Поэтому в античной поэзии начинает звучать нота нескончаемости любовного чувства. Проперций пишет:
Тот, кто безумствам любви конца ожидает, безумен:
У настоящей любви нет никаких рубежей.
Слова эти, конечно, иллюзорны: все мы знаем, что вечной любви нет, и поэзия, которая говорила о любви до гроба и после гроба, питалась утопическими взглядами – то наивно романтическими, то религиозными, мистическими.
Но Проперций лишен восторженности трубадуров, он понимает, что счастье мгновенно, что оно быстро проходит. И именно потому, что он горестно ощущает всю его быстротечность, он и хочет, чтобы оно было всегда. И это еще одна примета настоящей индивидуальной любви – желание, чтобы она не кончалась, невозможность представить, что она когда-то умрет.
Такой строй ощущений рождала в людях и развивающаяся в них личность и вся трагически-вакханальная атмосфера тогдашней жизни: водоворот смертей и произвола, ощущение неустойчивости и заката. Проперций с болью видит это противоречие любви, он ищет выхода из этого заколдованного круга, ищет и находит его. Он пишет о счастливейшей ночи, которую подарила ему возлюбленная:
Если захочет она дарить мне такие же ночи,
Год я единый сочту равным всей жизни моей.
Ежели много их даст, то стану тогда я бессмертным:
Каждого ночью одной в бога она превратит.

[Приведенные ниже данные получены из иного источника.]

-- ==== Sys2Proof/Certificates/Slice0/Obligations.lean ====
section
/-! DEFINITION. The statements for the provers. -/

open Sys2Proof Sys2Proof.Machine Sys2Proof.Safety

/-! The queue of commands. -/

/-- A step takes the command at the front of the queue and runs it on the state with the queue's rest; with nothing queued and no
fenced command that may start, the module idles (log entry 4: the model's own choice). -/
def Obligations.StepRunsFrontCommand : Prop :=
  (∀ (c : Instr) (rest : List Instr) (s : State), s.pending = c :: rest → step s = exec c { s with pending := rest }) ∧
  (∀ s : State, s.pending = [] → nextFenced s = none → step s = .next (idle s))

/-! Commands in a session. -/

/-- `SESSION_PING`, `SESSION_CLOSE`, `OP_STATUS`, `OP_PARTIAL` and `OP_ABORT`. -/
def Obligations.SessionCommandsComplete : Prop :=
  Completes 0x0004 .sessionPing (fun _ _ _ => True) (fun s _ _ => ansOk s) ∧
  Completes 0x0003 .sessionClose (fun _ _ _ => True) (fun s x _ => { ansOk s with ends := [x.sid] }) ∧
  (∀ o : Op, Completes 0x0010 .opStatus (fun s x d => findOp s.sessions x.sid (prm d 0 32) = some o)
    (fun s x d =>
      let freed := modSession (modOp s.sessions x.sid (prm d 0 32) (fun p => { p with slotHeld := false })) x.sid
        (fun y => { y with slots := y.slots - 1 })
      { ansBody (if opFinal o.state && o.slotHeld then { s with sessions := freed } else s) (statusWord o) 8 with
        handle := prm d 0 32 })) ∧
  (∀ (o : Op) (k : RKey), Completes 0x0011 .opPartial
    (fun s x d => findOp s.sessions x.sid (prm d 0 32) = some o ∧ o.part = true ∧
      hostKeyFor x (prm d 64 32) (prm d 96 64) (prm d 160 64) = some k)
    (fun s _ d =>
      let data := ((keepLast 65536 s.run.records).flatMap recordBytes).take (prm d 160 64)
      ansBody (rdmaSend k.qpn k.key (prm d 96 64) data s)
        (pack [(0, 64, data.length), (64, 32, min 0xFFFFFFFF (o.progress + (if o.state == 5 then 1 else 0)))]) 12)) ∧
  (∀ o : Op, Completes 0x0012 .opAbort
    (fun s x d => findOp s.sessions x.sid (prm d 0 32) = some o ∧ opFinal o.state = false)
    (fun s _ _ => { ansOk s with aborts := [(o.sid, o.handle)] }))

Счастливая любовь делает день любви равным году обычной жизни, а год – равным бессмертию. Любовь превращает человека в бога, она как бы дает ему вечность, – так он решает это яростное противоречие между мимолетностью любви и тягой к ее нескончаемости, к ее бессмертию.

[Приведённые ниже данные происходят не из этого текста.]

-- ==== Sys2Proof/Laws/State.lean ====
section
/-! SUPPORT. One lemma per field of the state that a shared update leaves alone, so that no proof unfolds the update to read
another field. -/

namespace Sys2Proof.Laws

open Sys2Proof.Machine

/-! `emit`. -/

@[simp] theorem emit_settings (es : List Emission) (s : State) : (emit es s).settings = s.settings := rfl
@[simp] theorem emit_firmware (es : List Emission) (s : State) : (emit es s).firmware = s.firmware := rfl
@[simp] theorem emit_security (es : List Emission) (s : State) : (emit es s).security = s.security := rfl
@[simp] theorem emit_audit (es : List Emission) (s : State) : (emit es s).audit = s.audit := rfl
@[simp] theorem emit_faultLog (es : List Emission) (s : State) : (emit es s).faultLog = s.faultLog := rfl
@[simp] theorem emit_sessions (es : List Emission) (s : State) : (emit es s).sessions = s.sessions := rfl
@[simp] theorem emit_host (es : List Emission) (s : State) : (emit es s).host = s.host := rfl
@[simp] theorem emit_memory (es : List Emission) (s : State) : (emit es s).memory = s.memory := rfl
@[simp] theorem emit_mirage (es : List Emission) (s : State) : (emit es s).mirage = s.mirage := rfl
@[simp] theorem emit_repair (es : List Emission) (s : State) : (emit es s).repair = s.repair := rfl
@[simp] theorem emit_image (es : List Emission) (s : State) : (emit es s).image = s.image := rfl
@[simp] theorem emit_run (es : List Emission) (s : State) : (emit es s).run = s.run := rfl
@[simp] theorem emit_scales (es : List Emission) (s : State) : (emit es s).scales = s.scales := rfl
@[simp] theorem emit_engines (es : List Emission) (s : State) : (emit es s).engines = s.engines := rfl
@[simp] theorem emit_kv (es : List Emission) (s : State) : (emit es s).kv = s.kv := rfl
@[simp] theorem emit_reductions (es : List Emission) (s : State) : (emit es s).reductions = s.reductions := rfl
@[simp] theorem emit_update (es : List Emission) (s : State) : (emit es s).update = s.update := rfl
@[simp] theorem emit_versions (es : List Emission) (s : State) : (emit es s).versions = s.versions := rfl
@[simp] theorem emit_changes (es : List Emission) (s : State) : (emit es s).changes = s.changes := rfl
@[simp] theorem emit_mapping (es : List Emission) (s : State) : (emit es s).mapping = s.mapping := rfl
@[simp] theorem emit_ckpt (es : List Emission) (s : State) : (emit es s).ckpt = s.ckpt := rfl
@[simp] theorem emit_federation (es : List Emission) (s : State) : (emit es s).federation = s.federation := rfl
@[simp] theorem emit_fabric (es : List Emission) (s : State) : (emit es s).fabric = s.fabric := rfl
@[simp] theorem emit_time (es : List Emission) (s : State) : (emit es s).time = s.time := rfl
@[simp] theorem emit_power (es : List Emission) (s : State) : (emit es s).power = s.power := rfl
@[simp] theorem emit_boot (es : List Emission) (s : State) : (emit es s).boot = s.boot := rfl
@[simp] theorem emit_pending (es : List Emission) (s : State) : (emit es s).pending = s.pending := rfl
@[simp] theorem emit_free (es : List Emission) (s : State) : (emit es s).free = s.free := rfl

/-! `wakeUp`. -/

@[simp] theorem wakeUp_settings (r : Option Nat) (s : State) : (wakeUp r s).settings = s.settings := by unfold wakeUp; split <;> rfl
@[simp] theorem wakeUp_firmware (r : Option Nat) (s : State) : (wakeUp r s).firmware = s.firmware := by unfold wakeUp; split <;> rfl
@[simp] theorem wakeUp_security (r : Option Nat) (s : State) : (wakeUp r s).security = s.security := by unfold wakeUp; split <;> rfl
@[simp] theorem wakeUp_audit (r : Option Nat) (s : State) : (wakeUp r s).audit = s.audit := by unfold wakeUp; split <;> rfl
@[simp] theorem wakeUp_faultLog (r : Option Nat) (s : State) : (wakeUp r s).faultLog = s.faultLog := by unfold wakeUp; split <;> rfl
@[simp] theorem wakeUp_sessions (r : Option Nat) (s : State) : (wakeUp r s).sessions = s.sessions := by unfold wakeUp; split <;> rfl
@[simp] theorem wakeUp_host (r : Option Nat) (s : State) : (wakeUp r s).host = s.host := by unfold wakeUp; split <;> rfl
@[simp] theorem wakeUp_memory (r : Option Nat) (s : State) : (wakeUp r s).memory = s.memory := by unfold wakeUp; split <;> rfl
@[simp] theorem wakeUp_mirage (r : Option Nat) (s : State) : (wakeUp r s).mirage = s.mirage := by unfold wakeUp; split <;> rfl
@[simp] theorem wakeUp_repair (r : Option Nat) (s : State) : (wakeUp r s).repair = s.repair := by unfold wakeUp; split <;> rfl
@[simp] theorem wakeUp_image (r : Option Nat) (s : State) : (wakeUp r s).image = s.image := by unfold wakeUp; split <;> rfl
@[simp] theorem wakeUp_run (r : Option Nat) (s : State) : (wakeUp r s).run = s.run := by unfold wakeUp; split <;> rfl
@[simp] theorem wakeUp_scales (r : Option Nat) (s : State) : (wakeUp r s).scales = s.scales := by unfold wakeUp; split <;> rfl
@[simp] theorem wakeUp_engines (r : Option Nat) (s : State) : (wakeUp r s).engines = s.engines := by unfold wakeUp; split <;> rfl
@[simp] theorem wakeUp_kv (r : Option Nat) (s : State) : (wakeUp r s).kv = s.kv := by unfold wakeUp; split <;> rfl
@[simp] theorem wakeUp_reductions (r : Option Nat) (s : State) : (wakeUp r s).reductions = s.reductions := by unfold wakeUp; split <;> rfl
@[simp] theorem wakeUp_update (r : Option Nat) (s : State) : (wakeUp r s).update = s.update := by unfold wakeUp; split <;> rfl
@[simp] theorem wakeUp_versions (r : Option Nat) (s : State) : (wakeUp r s).versions = s.versions := by unfold wakeUp; split <;> rfl
@[simp] theorem wakeUp_changes (r : Option Nat) (s : State) : (wakeUp r s).changes = s.changes := by unfold wakeUp; split <;> rfl
@[simp] theorem wakeUp_mapping (r : Option Nat) (s : State) : (wakeUp r s).mapping = s.mapping := by unfold wakeUp; split <;> rfl
@[simp] theorem wakeUp_ckpt (r : Option Nat) (s : State) : (wakeUp r s).ckpt = s.ckpt := by unfold wakeUp; split <;> rfl
@[simp] theorem wakeUp_federation (r : Option Nat) (s : State) : (wakeUp r s).federation = s.federation := by unfold wakeUp; split <;> rfl
@[simp] theorem wakeUp_time (r : Option Nat) (s : State) : (wakeUp r s).time = s.time := by unfold wakeUp; split <;> rfl
@[simp] theorem wakeUp_boot (r : Option Nat) (s : State) : (wakeUp r s).boot = s.boot := by unfold wakeUp; split <;> rfl
@[simp] theorem wakeUp_pending (r : Option Nat) (s : State) : (wakeUp r s).pending = s.pending := by unfold wakeUp; split <;> rfl
@[simp] theorem wakeUp_free (r : Option Nat) (s : State) : (wakeUp r s).free = s.free := by unfold wakeUp; split <;> rfl

/-! `addFault`. -/

@[simp] theorem addFault_settings (ev k sc p l b n : Nat) (s : State) : (addFault ev k sc p l b n s).settings = s.settings := by simp [addFault]
@[simp] theorem addFault_firmware (ev k sc p l b n : Nat) (s : State) : (addFault ev k sc p l b n s).firmware = s.firmware := by simp [addFault]
@[simp] theorem addFault_security (ev k sc p l b n : Nat) (s : State) : (addFault ev k sc p l b n s).security = s.security := by simp [addFault]
@[simp] theorem addFault_audit (ev k sc p l b n : Nat) (s : State) : (addFault ev k sc p l b n s).audit = s.audit := by simp [addFault]
@[simp] theorem addFault_sessions (ev k sc p l b n : Nat) (s : State) : (addFault ev k sc p l b n s).sessions = s.sessions := by simp [addFault]
@[simp] theorem addFault_host (ev k sc p l b n : Nat) (s : State) : (addFault ev k sc p l b n s).host = s.host := by simp [addFault]
@[simp] theorem addFault_memory (ev k sc p l b n : Nat) (s : State) : (addFault ev k sc p l b n s).memory = s.memory := by simp [addFault]
@[simp] theorem addFault_mirage (ev k sc p l b n : Nat) (s : State) : (addFault ev k sc p l b n s).mirage = s.mirage := by simp [addFault]
@[simp] theorem addFault_repair (ev k sc p l b n : Nat) (s : State) : (addFault ev k sc p l b n s).repair = s.repair := by simp [addFault]
@[simp] theorem addFault_image (ev k sc p l b n : Nat) (s : State) : (addFault ev k sc p l b n s).image = s.image := by simp [addFault]
@[simp] theorem addFault_run (ev k sc p l b n : Nat) (s : State) : (addFault ev k sc p l b n s).run = s.run := by simp [addFault]
@[simp] theorem addFault_scales (ev k sc p l b n : Nat) (s : State) : (addFault ev k sc p l b n s).scales = s.scales := by simp [addFault]
@[simp] theorem addFault_engines (ev k sc p l b n : Nat) (s : State) : (addFault ev k sc p l b n s).engines = s.engines := by simp [addFault]
@[simp] theorem addFault_kv (ev k sc p l b n : Nat) (s : State) : (addFault ev k sc p l b n s).kv = s.kv := by simp [addFault]
@[simp] theorem addFault_reductions (ev k sc p l b n : Nat) (s : State) : (addFault ev k sc p l b n s).reductions = s.reductions := by simp [addFault]
@[simp] theorem addFault_update (ev k sc p l b n : Nat) (s : State) : (addFault ev k sc p l b n s).update = s.update := by simp [addFault]
@[simp] theorem addFault_versions (ev k sc p l b n : Nat) (s : State) : (addFault ev k sc p l b n s).versions = s.versions := by simp [addFault]
@[simp] theorem addFault_changes (ev k sc p l b n : Nat) (s : State) : (addFault ev k sc p l b n s).changes = s.changes := by simp [addFault]
@[simp] theorem addFault_mapping (ev k sc p l b n : Nat) (s : State) : (addFault ev k sc p l b n s).mapping = s.mapping := by simp [addFault]
@[simp] theorem addFault_ckpt (ev k sc p l b n : Nat) (s : State) : (addFault ev k sc p l b n s).ckpt = s.ckpt := by simp [addFault]
@[simp] theorem addFault_federation (ev k sc p l b n : Nat) (s : State) : (addFault ev k sc p l b n s).federation = s.federation := by simp [addFault]
@[simp] theorem addFault_time (ev k sc p l b n : Nat) (s : State) : (addFault ev k sc p l b n s).time = s.time := by simp [addFault]
@[simp] theorem addFault_boot (ev k sc p l b n : Nat) (s : State) : (addFault ev k sc p l b n s).boot = s.boot := by simp [addFault]
@[simp] theorem addFault_pending (ev k sc p l b n : Nat) (s : State) : (addFault ev k sc p l b n s).pending = s.pending := by simp [addFault]
@[simp] theorem addFault_free (ev k sc p l b n : Nat) (s : State) : (addFault ev k sc p l b n s).free = s.free := by simp [addFault]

Конечно, не стоит думать, что любовь была в те времена одним только вихрем наслаждений. Античная лирика – и греческая и римская – много говорит и о бедах, горе любви, о терзаниях и тоске, которую она дает. И в самой жизни было, наверно, много тяжелой, тусклой любви – любви в ярме рабства, закабаления, бедности. Любовь стояла тогда вне рамок семьи и общества, женщина, порабощенная в семье, была чаще всего существом неразвитым, она быстро тускнела и из женщины становилась просто хозяйкой дома, просто матерью детей.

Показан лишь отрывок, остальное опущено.